2. Balances the weight of the knife, handle - blade,
Which balance is 
a. Better for your wrist 
b. Better for your knife, in case it falls down. Handle heavy knives land with the handle while blade heavy knives land with the blade or the tip of the blade and then the tip is a goner. Balanced knives can land with the above 2 ways, or totally horizontal( as it happened with my Hiromoto Honyaki, and I was about to have a heart attack during the fall, but I got so happy the moment of the landing)


----------



## ThEoRy (Jun 27, 2016)

To be clear, I was speaking of the "full bolster" which travels down to the heel of the blade's edge. That sucks.


----------



## ecchef (Jun 27, 2016)

supersayan3 said:


> To me, the non bolster sucks.
> I mean by that:
> 
> 1. Bolster is clean, and no water goes into the handle.
> ...



1. Knives with bolsters frequently experience water penetration. All depends on maker's f&f quality control.
2a. Not necessarily so. A weight forward blade aids in cutting, therefore requires less force exerted on your wrist.
2b. In a short drop, which is 99% of knife accidents, the balance point doesn't matter. The knife doesn't fall far enough to allow gravity to orient the knife in any direction.


----------



## Godslayer (Jun 27, 2016)

integral bolster, in Damascus is best.


----------



## supersayan3 (Jun 27, 2016)

ThEoRy said:


> To be clear, I was speaking of the "full bolster" which travels down to the heel of the blade's edge. That sucks.



I agree completely. 
Worst design ever


----------



## supersayan3 (Jun 27, 2016)

ecchef said:


> 1. Knives with bolsters frequently experience water penetration. All depends on maker's f&f quality
> 
> 2a. Not necessarily so. A weight forward blade aids in cutting, therefore requires less force exerted on your wrist.
> 2b. In a short drop, which is 99% of knife accidents, the balance point doesn't matter. The knife doesn't fall far enough to allow gravity to orient the knife in any direction.

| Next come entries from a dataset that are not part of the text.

/-- TX_DONE (R390): the attempt under way ends; error counters follow, and the next attempt may start. An island that has lost
its lock holds its outputs, and no attempt ends there (R76). A perturbation starts each attempt late (R468). -/
def execTxDone (n : Fin 8) (dt : Nat) (r : CanEnd) (delay : Fin 128) (s : State) : Res :=
  match (if s.canLive n.val then (s.cch n.val).tx else none) with
  | none => ok s
  | some t =>
    let s := (s.pass (s.f .TST (TST_CAN_DELAY n.val) 6 0 * 1000000 + dt)).cchMod n.val (fun c => { c with tx := none })
    let s := s.tdcShow n.val t.frame.fmt delay.val
    let sent := match r with | .sent => true | _ => false
    let s := match r with
      | .sent => s.canErrs n.val (s.canTec n.val - 1) (s.canRec n.val)
      | .lost => s
      | .error e => s.txError n.val e
    let s := if t.src < 128 then s.txBuffer n.val t.src t sent
      else if sent then s.cchMod n.val (fun c => { c with out := c.out.tail }) else s
    ok ((s.canEvent n.val 3).canKick n.val).tmsgQueue

/-- TX_PERIOD (R390): a buffer with a PERIOD is requested at the next of its instants, every PERIOD ms from its started
controller's START; a request still set is counted. -/
def execTxPeriod (n : Fin 8) (b : Fin 128) (s : State) : Res :=
  if s.canStarted n.val ∧ s.f .CAN (CAN_MB n.val b.val 0) 15 0 ≠ 0 ∧ 2 ≤ s.mbKind n.val b.val ∧ s.islLive n.val then
    let c := s.cch n.val
    let k := c.periods.get 0 b.val + 1
    let s := s.pass (c.begun + k * s.f .CAN (CAN_MB n.val b.val 0) 15 0 * 1000000 - s.clk.up)
    let s := s.cchMod n.val (fun c => { c with periods := c.periods.set 0 b.val k })
    let s := if s.mbBit (CAN_CH_TXREQ n.val 0) b.val then s.mbOver n.val b.val else s
    ok (s.canRequest n.val (b.val / 32) (wordN (2 ^ (b.val % 32))))
  else ok s

/-! ## Start, stop and recovery (R392, R401) -/

/-- A column start of a controller's schedule. -/
def State.ttColumn (s : State) (n k : Nat) : Nat := if k = 0 then 0 else s.f .CAN (CAN_CH_TT_COL n k) 15 0

/-- A cell of the matrix is in order for START (R398). -/
def State.ttCellOk (s : State) (n c k : Nat) : Bool :=
  let kind := fun k => s.f .CAN (CAN_CH_TT_CELL n c k) 9 8
  match kind k with
  | 3 => decide (1 < k) && (kind (k - 1) == 2 || kind (k - 1) == 3)
  | 0 => true
  | _ => s.mbKind n (s.f .CAN (CAN_CH_TT_CELL n c k) 6 0) == 3

/-- The schedule is in order for START (R398). -/
def State.ttOk (s : State) (n : Nat) : Bool :=
  let cols := s.ttCols n
  let kk := min 6 (s.f .CAN (CAN_CH_TT_CFG n) 14 12)
  (upto (cols - 1)).all (fun k => decide (s.ttColumn n k < s.ttColumn n (k + 1))) &&
    decide (s.ttColumn n (cols - 1) < s.f .CAN (CAN_CH_TT_CFG n) 31 16) &&
    (upto (2 ^ kk)).all (fun c => (upto (cols - 1)).all (fun k => s.ttCellOk n c (k + 1)))

/-- A controller's configuration is one that START takes (R386, R396, R398). -/
def State.canStartOk (s : State) (n : Nat) : Bool :=
  let cfg := s.rd .CAN (CAN_CH_CFG n)
  let nbt := s.rd .CAN (CAN_CH_NBT n)
  let dbt := s.rd .CAN (CAN_CH_DBT n)
  let nq := 3 + fld nbt 24 17 + fld nbt 16 10
  let dq := 3 + fld dbt 20 16 + fld dbt 11 8
  decide (8 ≤ nq) && decide (5 ≤ dq) && decide (fld nbt 31 25 ≤ fld nbt 16 10) && decide (fld dbt 27 24 ≤ fld dbt 11 8) &&
    decide (80 ≤ nbtBit nbt) && decide (10 ≤ dbtBit dbt) &&
    !(bitOf cfg 12 && decide (dbtBit dbt < 80) && !s.bit .CAN (CAN_CH_TDC n) 31) &&
    !(bitOf cfg 15 && decide (n < 2) && (bitOf cfg 12 || nbtBit nbt != 320)) &&
    (!bitOf cfg 8 || s.ttOk n)

/-- What START clears (R401): requests, NEW, locks, shadows, results and counts of the buffers and the content of receive
buffers, the FIFOs and the sessions. -/
def State.canClear (s : State) (n : Nat) : State :=
  let s := s.each (upto 4) (fun s i =>
    ((s.wr .CAN (CAN_CH_TXREQ n i) 0).wr .CAN (CAN_CH_NEW n i) 0).wr .CAN (CAN_CH_LOCK n i) 0)
  let s := s.each (upto 128) (fun s b =>
    let s := s.setF .CAN (CAN_MB n b 0) 25 16 0
    if s.mbKind n b = 1 then s.each (upto 20) (fun s i => if i = 2 ∨ i = 3 then s else s.wr .CAN (CAN_MB n b (4 + i)) 0) else s)
  let s := s.each (upto 8) (fun s k =>
    if n < 2 then (s.wr .CAN (CAN_CH_ISB_SES_CTRL n k) 0).wr .CAN (CAN_CH_ISB_SES_STATUS n k) 0 else s)
  let s := s.cchMod n (fun _ =>
    { cfg := s.rd .CAN (CAN_CH_CFG n), nbt := s.rd .CAN (CAN_CH_NBT n), dbt := s.rd .CAN (CAN_CH_DBT n)
      tdc := s.rd .CAN (CAN_CH_TDC n), begun := s.clk.up })
  s.fifoDiscard n

/-- A controller starts (R401): it integrates to the bus. -/
def State.canStart (s : State) (n : Nat) : State :=
  let s := s.canClear n
  let cfg := (s.cch n).cfg
  let s := s.wrN .CAN (CAN_CH_STATUS n) (8 * b2n (bitOf cfg 13) + s.canState n * 256)
  let s := s.setBit .CAN (CAN_CH_TDC_MEAS n) 8 false
  let s := s.wrN .CAN (CAN_CH_TT_STATUS n) (if bitOf cfg 8 then 1 + 4 * b2n (s.bit .CAN (CAN_CH_TT_CFG n) 15) else 0)
  s.canSetState n 1

/-- A controller stops (R401): requests are cleared, its receive slots become invalid, its transceiver goes to standby. -/
def State.canStop (s : State) (n : Nat) : State :=
  if s.canStarted n then
    let s := s.each (upto 4) (fun s i => s.wr .CAN (CAN_CH_TXREQ n i) 0)
    let s := s.cchMod n (fun c => { c with tx := none, out := [] })
    let s := (s.setF .CAN (CAN_CH_TT_STATUS n) 1 0 0).setBit .CAN (CAN_CH_STATUS n) 11 true
    let s := s.canSetState n 0
    s.each (upto 256) (fun s r => if s.f .CAN (CAN_RXSIG_CFG r) 26 24 = n then s.slotInvalid r else s)
  else s

/-- CAN START (R386, R401): every controller of the mask, or none. -/
def execCanStart (s : State) : Res :=
  ok (s.command .CAN 1 fun args s =>
    let ns := (bitsOf (fld (arg args 0) 7 0) 8).filter (fun n => !s.canStarted n)
    if s.mode = 0 ∧ !s.bit .SYS SYS_MODE 7 then refuse s .refusedMode
    else if ns.any (fun n => !s.canStartOk n) then refuse s .badHeader
    else done (s.each ns State.canStart) .ok)

/-- CAN STOP (R401). -/
def execCanStop (s : State) : Res :=
  ok (s.command .CAN 2 fun args s => done (s.each (bitsOf (fld (arg args 0) 7 0) 8) State.canStop) .ok)

/-- BUS_INTEGRATED (R401): INTEGRATING is left for ERROR_ACTIVE, on a live island and not in a power loss (R42). -/
def execBusIntegrated (n : Fin 8) (s : State) : Res :=
  if s.canState n.val = 1 ∧ s.canLive n.val then ok ((s.canSetState n.val 2).canKick n.val) else ok s

/-- RECOVER (R392): recovery of the named controllers that stand in bus-off. -/
def execCanRecover (s : State) : Res :=
  ok (s.command .CAN 3 fun args s =>
    done (s.each (bitsOf (fld (arg args 0) 7 0) 8) (fun s n => if s.canState n = 4 then s.canSetState n 5 else s)) .ok)

/-- BUS_OFF_RECOVERED (R392): the sequence ends with the counters at 0. -/
def execBusOffRecovered (n : Fin 8) (s : State) : Res :=
  if s.canState n.val = 5 ∧ s.canLive n.val then
    let s := s.setF .CAN (CAN_CH_STATUS n.val) 31 16 0
    ok ((s.canSetState n.val 2).canKick n.val)
  else ok s

/-- SIG_TIMEOUT (R393): a valid receive slot with a TIMEOUT becomes invalid TIMEOUT × 10 ms after its buffer last received. -/
def execSigTimeout (r : Fin 256) (s : State) : Res :=
  let w := s.rd .CAN (CAN_RXSIG_CFG r.val)
  if fld w 15 8 = 0 ∨ !s.bit .CAN (CAN_RXSIG_STATUS r.val) 31 then ok s
  else ok ((s.pass ((s.cch (fld w 26 24)).got.get 0 (fld w 22 16) + fld w 15 8 * 10000000 - s.clk.up)).slotInvalid r.val)

/-- ISB_ABORT (R397): a connection abort with the reason; the session ends ABORTED. -/
def execIsbAbort (s : State) : Res :=
  ok (s.command .CAN 4 fun args s =>
    let n := fld (arg args 0) 0 0
    let k := fld (arg args 1) 2 0
    let reason := fld (arg args 2) 7 0
    let c := s.ses n k
    if c.phase = 0 then done s .ok
    else
      let s := s.sesEnd n k .aborted reason
      let s := if c.phase = 2 ∨ c.phase = 4 ∨ c.phase = 6 then s.sesAbortTx n 8 c.etp c.peer c.pgn reason else s
      done (s.canKick n) .ok)

/-- CLEAR_COUNTS of CAN. -/
def execCanClearCounts (s : State) : Res :=
  ok (s.command .CAN 5 fun args s =>
    done (s.each (bitsOf (fld (arg args 0) 7 0) 8) (fun s n =>
      let s := ((s.wr .CAN (CAN_CH_ERRS n) 0).wr .CAN (CAN_CH_LOST n) 0).wr .CAN (CAN_CH_TT_COUNTS n) 0
      let s := s.each (upto 2) (fun s f => s.setF .CAN (CAN_CH_FIFO_STATUS n f) 31 16 0)
      s.each (upto 128) (fun s b => s.setF .CAN (CAN_MB n b 0) 23 16 0))) .ok)

/-! ## Time-triggered operation (R398–R400) -/

/-- A schedule runs on a controller that is on the bus. -/
def State.ttOn (s : State) (n : Nat) : Bool := s.canCfg n 8 && (s.canState n == 2 || s.canState n == 3) && s.canLive n

/-- The end of the basic cycle in device time. -/
def State.ttEnd (s : State) (n : Nat) : Nat := s.ttStart n (s.ttCols n)

/-- A reference message of its own may start at `t` (R399): in no listen-only mode, with no attempt under way; a time master's
at the end of its cycle, that of a backup WAIT NTU later, in either case at any time before the first cycle. A controller with
MASTER_EN 0 that is no time master is a slave and sends none (DEDUCED, assumption log 170). -/
def State.ttOwn (s : State) (n t : Nat) : Bool :=
  let master := s.bit .CAN (CAN_CH_TT_STATUS n) 2
  !s.canCfg n 13 && (s.cch n).tx.isNone && (master || s.bit .CAN (CAN_CH_TT_CFG n) 15) &&
    (s.f .CAN (CAN_CH_TT_STATUS n) 1 0 != 2 ||
      decide (s.ttEnd n + (if master then 0 else s.ntu n (s.f .CAN (CAN_CH_TT_WAIT n) 15 8)) ≤ t))

/-- The reference message that a controller sends: a classical frame from MB0 under the ID of TT_REF (R398). -/
def State.ttRef (s : State) (n : Nat) : CanTx :=
  let f := s.mbFrame n 0
  let k := clampN 1 8 (fld f.fmt 19 16)
  { src := 0, tt := true
    frame := { f with id := s.rd .CAN (CAN_CH_TT_REF n) &&& 0x9FFFFFFF, fmt := setFld (f.fmt &&& 0x000F0000) 19 16 k
                      data := (f.data ++ List.replicate 8 0).take k } }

1. Thank you for the information [emoji4]

About 2a. Yes, but it makes it heavier to guide the knife, which is sharp enough to slide through anything &#129304;

2b. You are right, but out of experience, I have noticed that possibilities and angles of fall, lean towards the description I made before( laws of gravity affect as well)
As usually the knife slips from the working surface, where it is horizontal


----------



## LifeByA1000Cuts (Jun 28, 2016)

Actually, unless we are talking a knife mostly used for fast, careless towards-the-thumb peeling, I love the heel razor sharp and pointy - great for scoring peels etc. Always tempted to try and sharpen an edge into a choil. So I think I could never agree with someone like JF on full bolsters


----------



## Albo17 (Jun 28, 2016)

this one (A)?
http://www.cheftalk.com/content/type/61/id/85899/

or this one (B)?
http://www.cheftalk.com/content/type/61/id/85900/

I am leaning towards A at the moment as it feels like it would suit my "pinch grip" on the knife. Or do you guys think it doesnt matter?

Thanks


----------



## HHH Knives (Jun 28, 2016)

Godslayer said:


> integral bolster, in Damascus is best.



This ^^^^^


----------



## ThEoRy (Jun 28, 2016)

Albo17 said:


> this one (A)?
> http://www.cheftalk.com/content/type/61/id/85899/
> 
> or this one (B)?
> ...



It does matter. the B example is exactly what I was talking about earlier. It is the stupidest thing you could put on a knife. It makes for a difficult time sharpening down the road. As the edge erodes over time through the natural process of sharpening that full bolster will remain. This will leave a hole or an overgrind near the heel. This will prevent edge to board contact while cutting and create what we call accordion cuts. 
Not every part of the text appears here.